The Old North Church, Boston's 285-year-old beacon of the American Revolution, has gone high-tech with the installation of light-emitting diodes, or LEDs.

Ed Pignone, executive director of the Old North Foundation of Boston, said energy-efficient lights now illuminate ceiling vaults inside the church, whose steeple was used by Paul Revere to display two lanterns as a signal about British troop movements on April 18, 1775- the night described in Henry Wadsworth Longfellow's famous poem, which included the line: "One if by land, and two if by sea."

Old North has been dimly lit by old incandescents, which frequently burned out. The LEDs, on the other hand, are projected to last at least 25 times as long as the incandescent bulbs, at five times the efficiency.
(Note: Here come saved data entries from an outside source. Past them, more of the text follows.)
-- ==== Sys2Proof/Tests/Slice0.lean ====
section
/-! SUPPORT. Small tests and witnesses. Expected values come from the worked examples of the instruction rules
and from spec/95_test_vectors.md sections 1 and 2; opcodes are written out from the layouts of
spec/30_encoding.md R72 and R82. -/

namespace Sys2Proof.Tests

open Sys2Proof Sys2Proof.Machine Sys2Proof.Claims

/-- The state right after fetching at 0x200, with some registers set. -/
def regs (vs : List (Reg × Byte)) : State :=
  vs.foldl (fun s p => s.setV p.1 p.2) { State.reset with pc := 0x202 }

/-- The same with I set. -/
def regsI (i : Word) (vs : List (Reg × Byte)) : State := { regs vs with i := i }

/-- The same with bytes stored at I. -/
def sprite (i : Word) (bytes : List Byte) (vs : List (Reg × Byte)) : State :=
  { regsI i vs with mem := Memory.writeBytes [] i.toNat bytes }

/-- The state an instruction answers. -/
def after (i : Instr) (s : State) : State :=
  match exec i s with
  | .next t => t
  | .fault _ => s
  | .refused _ => s

/-- A reset the host delivers for a place in the tick sequence. -/
def resetAt (place : Phase) : HostEvent := .reset place ⟨8, true⟩ Config.defaultFont (.bytes [0x12, 0x00])

/-- A state inside a tick with bytes at PC, about to fetch. -/
def live (pc : Word) (bytes : List Byte) : State :=
  { State.reset with pc := pc, phase := .batch 1, mem := Memory.writeBytes [] pc.toNat bytes }

/-! ## Well-formedness: each check refuses an ill-formed term -/

theorem test_wf_sys : (Instr.sys 0x0E0).wf = false ∧ (Instr.sys 0x0EE).wf = false := by decide

theorem test_wf_unrecognised8 :
    (Instr.unrecognised8 0 0 7).wf = false ∧ (Instr.unrecognised8 0 0 0xE).wf = false ∧
      (Instr.unrecognised8 0 0 8).wf = true := by decide

theorem test_wf_unrecognisedE :
    (Instr.unrecognisedE 0 0x9E).wf = false ∧ (Instr.unrecognisedE 0 0xA1).wf = false := by decide

theorem test_wf_unrecognisedF :
    [0x07, 0x0A, 0x15, 0x18, 0x1E, 0x29, 0x33, 0x55, 0x65].all
      (fun nn => !(Instr.unrecognisedF 0 nn).wf) = true := by decide

/-! ## Decoding: one opcode of every constructor, bit by bit -/

theorem test_decode_control :
    decodeWord 0b0000000011101110 = .ret ∧ decodeWord 0b0000001100000000 = .sys 0x300 ∧
    decodeWord 0b0001001000000100 = .jp 0x204 ∧ decodeWord 0b0010010100000000 = .call 0x500 ∧
    decodeWord 0b1011001111110000 = .jpV0 0x3F0 := by decide

theorem test_decode_skips :
    decodeWord 0b0011111100000001 = .seImm 0xF 0x01 ∧
    decodeWord 0b0100001000001000 = .sneImm 2 0x08 ∧
    decodeWord 0b0101101010110000 = .seReg 0xA 0xB 0 ∧
    decodeWord 0b1001101010110001 = .sneReg 0xA 0xB 1 := by decide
They also do not give off as much heat as the older lights, which caused ceiling paint to peel prematurely.

The 18 LEDs strips in the church's sanctuary are tucked into crown molding -- illuminating the graceful white ceiling arches while the lights themselves are hidden from direct view by tourists and worshipers below.

Pignone noted though that LEDs have yet to replace the slightly less-modern compact fluorescents that the church began using two years ago in its modern versions of the steeple lanterns.

The LEDs were donated by Philips Solid-State Lighting Solutions, a company formed through last year's acquisition of Color Kinetics, a Burlington, Mass.-based LED designer, by Netherlands-based Royal Philips Electronics NV.

LEDs are similar to computer semiconductors, but they convert electricity directly to light, rather than heating a metal filament to the point of glowing incandescence. The light streams out of tiny glass domes, about the size of matchstick heads.

They are more expensive than incandescents and compact fluorescents, but are being touted as eventual replacements for those lights because of their growing efficiency and predictions of increasingly lower costs.